Solved – Split-split-plot design and lme

experiment-designlme4-nlmersplit-plot

I’m working on a data set in order to evaluate the impact of drying on sediment microbial activities. The objective is to determine if the impact of drying varies among sediment types and/or depth within the sediment.

The experimental design is as follows:
The first factor Sediment corresponds to three types of sediment (coded Sed1, Sed2, Sed3).
For each type of Sediment, sampling was carried out on three sites (3 sites for Sed1, 3 sites for Sed2, 3 sites for Sed3). Site is coded : Site1, Site2, …, Site9.
The next factor is Hydrology: within each site, sampling is carried out in a dry plot and in a wet plot (coded Dry /Wet).
Within each of the previous plot, sampling is carried out at two Depths (D1, D2) in triplicate.

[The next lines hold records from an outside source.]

-- ==== Sys2Proof/Machine/Parameters.lean ====
section
/-! DEFINITION. The parameter values `State.reset` is built with (R5); every step works for any values. -/

namespace Sys2Proof.Machine

/-- `MEM_WORDS` (R5: "source uses 1024 words", decision D3). -/
def defaultMemWords : Nat := 1024

/-- `DS_CAP`. DESIGN CHOICE (log entry 3): OPEN in the spec (D4); the figure of its test configuration. -/
def defaultDsCap : Nat := 16

/-- `RS_CAP`. DESIGN CHOICE (log entry 3): OPEN in the spec (D4); the figure of its test configuration. -/
def defaultRsCap : Nat := 16

/-- The parameters of the machine `State.reset` describes. -/
def defaultConfig : Config where
  memWords := defaultMemWords
  dsCap := defaultDsCap
  rsCap := defaultRsCap
  opcodeMap := defaultOpcodeMap

end Sys2Proof.Machine
end

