theorem exec_call_of_ok {s : State} (hsp : 1 ≤ s.sp) (ha : TargetOk s s.tos) (hroom : s.rp ≠ s.cfg.rsCap) :
    exec .call s = .next { s with
      ds := ⟨s.ds.cells, s.sp - 1⟩, rs := ⟨s.rs.cells.set s.rp (zext32 (s.ip + 1)), s.rp + 1⟩,
      ip := s.tos.toInt.toNat } := by
  rw [exec_call_of_one hsp]
  exact congrArg s.commit (callTo_of_ok (s := { s with ds := ⟨s.ds.cells, s.sp - 1⟩ }) ha hroom)

theorem exec_call_of_few {s : State} (h : s.sp < 1) :
    exec .call s = .next (s.takeFault (.stackUnderflow .data .pop)) :=
  exec_of_few needsWords_one (fun _ => rfl) h

theorem exec_call_of_bad {s : State} (hsp : 1 ≤ s.sp) (ha : ¬TargetOk s s.tos) :
    exec .call s = .next (s.takeFault (.memoryOutOfRange .target s.tos)) := by
  rw [exec_call_of_one hsp]
  exact congrArg s.commit (callTo_of_bad (s := { s with ds := ⟨s.ds.cells, s.sp - 1⟩ }) ha)

theorem exec_call_of_full {s : State} (hsp : 1 ≤ s.sp) (ha : TargetOk s s.tos) (hfull : s.rp = s.cfg.rsCap) :
    exec .call s = .next (s.takeFault (.stackOverflow .ret .push)) := by
  rw [exec_call_of_one hsp]
  exact congrArg s.commit (callTo_of_full (s := { s with ds := ⟨s.ds.cells, s.sp - 1⟩ }) ha hfull)

/-- Settles O45: the pop, the check of the target, the push of the return address, in this order. -/
theorem callSavesReturnAddress : Obligations.CallSavesReturnAddress :=
  fun _ _ => ⟨fun hsp ha hroom => exec_call_of_ok hsp ha (Nat.ne_of_lt hroom),
    fun hempty => exec_call_of_few (by omega), exec_call_of_bad, exec_call_of_full⟩

theorem exec_ccall_of_untaken {s : State} (hsp : 2 ≤ s.sp) (hc : s.nos = 0) :
    exec .ccall s = .next { s with ds := ⟨s.ds.cells, s.sp - 2⟩, ip := s.ip + 1 } :=
  congrArg s.commit (conditional_of_untaken hsp hc _)

theorem exec_ccall_of_few {s : State} (h : s.sp < 2) :
    exec .ccall s = .next (s.takeFault (.stackUnderflow .data .pop)) :=
  exec_of_few (needsWords_conditional _) (fun _ => rfl) h

theorem exec_ccall_of_bad {s : State} (hsp : 2 ≤ s.sp) (hc : s.nos ≠ 0) (ha : ¬TargetOk s s.tos) :
    exec .ccall s = .next (s.takeFault (.memoryOutOfRange .target s.tos)) := by
  rw [exec, execCcall, conditional_of_taken hsp hc]
  exact congrArg s.commit (callTo_of_bad (s := { s with ds := ⟨s.ds.cells, s.sp - 2⟩ }) ha)

theorem exec_ccall_of_full {s : State} (hsp : 2 ≤ s.sp) (hc : s.nos ≠ 0) (ha : TargetOk s s.tos)
    (hfull : s.rp = s.cfg.rsCap) : exec .ccall s = .next (s.takeFault (.stackOverflow .ret .push)) := by
  rw [exec, execCcall, conditional_of_taken hsp hc]
  exact congrArg s.commit (callTo_of_full (s := { s with ds := ⟨s.ds.cells, s.sp - 2⟩ }) ha hfull)
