-- ==== Sys2Proof/Machine/TableUnit.lean ====
section
/-! DEFINITION. The table unit (chapter 4): homing, moves and limits. -/

namespace Sys2Proof.Machine

/-- A raise of alarm 22 TABLE_LIMIT: its condition is active (R80). -/
def State.raiseLimit (s : State) (ordinal : Option Nat) : State :=
  s.raise { code := .tableLimit, serial := s.boardSerial, ordinal := ordinal, active := true }

/-- The drives that homing must run: those whose home sensor does not read active (R66). -/
def homeSeek (h : HomeLevels) : List Axis :=
  (if h.x then [] else [.x]) ++ (if h.y then [] else [.y]) ++ (if h.turret then [] else [.turret])
    ++ (if h.former then [] else [.former])

/-- A home sensor goes active. -/
def homeReach (h : HomeLevels) : Axis → HomeLevels
  | .x => { h with x := true } | .y => { h with y := true } | .turret => { h with turret := true }
  | .former => { h with former := true }

/-- HOMING_BEGIN (R65): with a limit active homing does not begin; otherwise the drives that are not home start, and
with all four home homing completes at once (R66). -/
def execHomingBegin (home : HomeLevels) (bin : Bool) (s : State) : Host.Outcome State Fault Refusal :=
  let t := s.modLines fun l => { l with home := home, bin := bin }
  if s.homingReady then
    if s.lines.onLimit then
      s.finish ((t.modTable fun x => { x with homingTimer := none }).raiseLimit none)
    else
      let u := t.modTable fun x => { x with activity := .homing, seeking := homeSeek home }
      s.finish (if homeSeek home = [] then u.homingDone else u)
  else s.finish t

/-- HOME_SENSOR (R66): its drive stops, and at the last one homing completes. -/
def execHomeSensor (axis : Axis) (bin : Bool) (s : State) : Host.Outcome State Fault Refusal :=
  let t := s.modLines fun l => { l with home := homeReach l.home axis, bin := bin }
  if s.table.activity = .homing then
    let left := s.table.seeking.filter fun a => a != axis
    let u := t.modTable fun x => { x with seeking := left }
    s.finish (if left = [] then u.homingDone else u)
  else s.finish t

/-- HOME_FAIL (R67): acts while the homing timer runs. -/
def execHomeFail (s : State) : Host.Outcome State Fault Refusal :=
  if s.table.homingTimer.isSome then
    s.finish <| (s.modTable fun x =>
      { x with homingTimer := none, seeking := [], homed := false,
               activity := if x.activity = .homing then .idle else x.activity }).raise
        { code := .homeFail, serial := s.boardSerial, ordinal := none, active := false }
  else .next s

/-- A limit sensor goes active. -/
def Lines.limit (l : Lines) : LimitAxis → Lines
  | .x => { l with xlim := true } | .y => { l with ylim := true }

/-- The entry ordinal a move serves (R79). -/
def Purpose.ordinal : Purpose → Option Nat
  | .insert _ k => some k
  | .mark _ => none

/-- After a MARK move that ended without arrival, the work-position unit asks for the same move again (R116). -/
def State.askAgain (s : State) (p : Purpose) : State :=
  match p, s.work.state, s.work.scan with
  | .mark _, .scanning, some g => s.modTable fun t => { t with markRequest := some g }
  | _, _, _ => s

/-- A limit edge as the table unit acts on it: in HOMING (R68), in MOVING (R79), and while IDLE, when only the condition
of a listed alarm 22 is reported active again (R80). -/
def State.hitLimit (s : State) : State :=
  match s.table.activity, s.table.slot with
  | .homing, _ =>
    (s.modTable fun x => { x with activity := .idle, homingTimer := none, seeking := [], homed := false }).raiseLimit none
  | .moving, some m =>
    ((s.modTable fun x => { x with activity := .idle, slot := none, homed := false }).raiseLimit m.purpose.ordinal).askAgain
      m.purpose
  | _, _ => s.reportCondition .tableLimit true

/-- TABLE_LIMIT (R79, R68, R80). In CONFIG_FAULT the unit does not act on the limit sensors (R83). -/
def execTableLimit (axis : LimitAxis) (s : State) : Host.Outcome State Fault Refusal :=
  let t := s.modLines fun l => l.limit axis
  s.finish (if s.live then t.hitLimit else t)

/-- LIMIT_INACTIVE (R80, R152): both sensors read inactive. -/
def execLimitInactive (s : State) : Host.Outcome State Fault Refusal :=
  s.finish ((s.modLines fun l => { l with xlim := false, ylim := false }).reportCondition .tableLimit false)

/-- The start of a move (R75). -/
def State.startMove (s : State) (p : Purpose) (goal : Target) : State :=
  s.modTable fun t =>
    { t with
      activity := .moving
      slot := some ⟨p, goal, driveTimes s.header t.commanded goal, turretUp t.commanded.turret goal.turret,
        planOf s.header (driveTimes s.header t.commanded goal), s.now⟩
      commanded := goal }

/-- A move that would start while a limit sensor reads active does not: the homed flag is cleared and alarm 22 raised
(R80). -/
def State.refuseMove (s : State) (ordinal : Option Nat) : State :=
  (s.modTable fun t => { t with homed := false }).raiseLimit ordinal

/-- R74 tried against the oldest entry as it is (R74, R80, R82). -/
def State.tryInsertMove (s : State) : State :=
  match s.insertMove with
  | none => s
  | some (e, goal) =>
    if s.lines.onLimit then s.refuseMove (some e.record.ordinal)
    else s.startMove (.insert e.record.lap e.record.ordinal) goal

/-- INSERT_MOVE_START (R74). -/
def execInsertMoveStart (s : State) : Host.Outcome State Fault Refusal :=
  match s.insertMove with
  | none => .next s
  | some _ => s.finish s.tryInsertMove

/-- The target of a MARK move: the mark point, with the commanded turret and span (R77). -/
def State.markTarget (s : State) (g : Nat) : Target :=
  let p := (markPointOf s.reader.rows g).getD (0, 0)
  ⟨p.1, p.2, s.table.commanded.turret, s.table.commanded.span⟩

/-- MARK_MOVE_START (R77); a plan of 0 reports the arrival at once (R78). -/
def execMarkMoveStart (mark : Bool) (s : State) : Host.Outcome State Fault Refusal :=
  let t := s.modLines fun l => { l with mark := mark }
  match s.markMove with
  | none => s.finish t
  | some g =>
    let taken := t.modTable fun x => { x with markRequest := none }
    if s.markTarget g = s.table.commanded then s.finish (taken.markArrival g mark).endIfQuiet
    else if s.lines.onLimit then s.finish (t.refuseMove none)
    else s.finish (taken.startMove (.mark g) (s.markTarget g))

/-- MOVE_COMPLETE (R76); at the completion R74 is tried again (R82). -/
def execMoveComplete (mark : Bool) (s : State) : Host.Outcome State Fault Refusal :=
  let t := s.modLines fun l => { l with mark := mark }
  match s.table.activity, s.table.slot with
  | .moving, some m =>
    let u := t.modTable fun x => { x with activity := .idle, slot := none }
    let v := match m.purpose with
      | .mark g => u.markArrival g mark
      | .insert _ _ => u
    s.finish v.tryInsertMove.endIfQuiet
  | _, _ => s.finish t

end Sys2Proof.Machine
end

There are a total of n = 108 samples = 3 Sediment * 3 Sites * 2 Hydrology * 2 Depths * 3 Replicates.

I use the lme function in R (lnme package) as follows :

Sediment<-as.factor(rep(c("Sed1","Sed2","Sed3"),each=36))
Site<-as.factor(rep(c("Site1","Site2","Site3","Site4","Site5","Site6","Site7","Site8","Site9"),each=12))
Hydrology<-as.factor(rep(rep(c("Dry","Wet"),each=6),9))
Depth<-as.factor(rep(rep(c("D1","D2"),each=3),18))
Variable<-rnorm(108)

mydata<-data.frame(Sediment,Site,Hydrology,Depth,Variable)

mod1<-lme(Variable~Sediment*Hydrology*Depth, data=mydata, random=~1|Site/Hydrology/Depth)

I found an example of a comparable split-split-plot design and its analysis in :
http://www3.imperial.ac.uk/portal/pls/portallive/docs/1/1171923.PDF

Could someone confirm that this is the right way to analyze these data?
Do you think that the random structure is correctly specified according to my experimental design?

Best Answer

This comes rather late, but I think your analysis is generally correct, with 3 comments:

  1. Make sure it is ok to treat depth as random rather than fixed. I guess this depends on your definition of depth. Is it just 'topsoil' and 'subsoil' or some control levels like A1, B2, C2, etc....
  2. A colleague of mine always recommend people creating another variable so it doesn't confuse people when the fixed and random effects have the same name. Something like lme(Variable~Sediment_ef*Hydrology_ef*Depth_ef, data=mydata, random=~1|Site/Hydrology/Depth), even if X_ef and X are identical columns.
  3. This is obviously the full model, where you might (or might not) want to reduce it to achieve parsimony.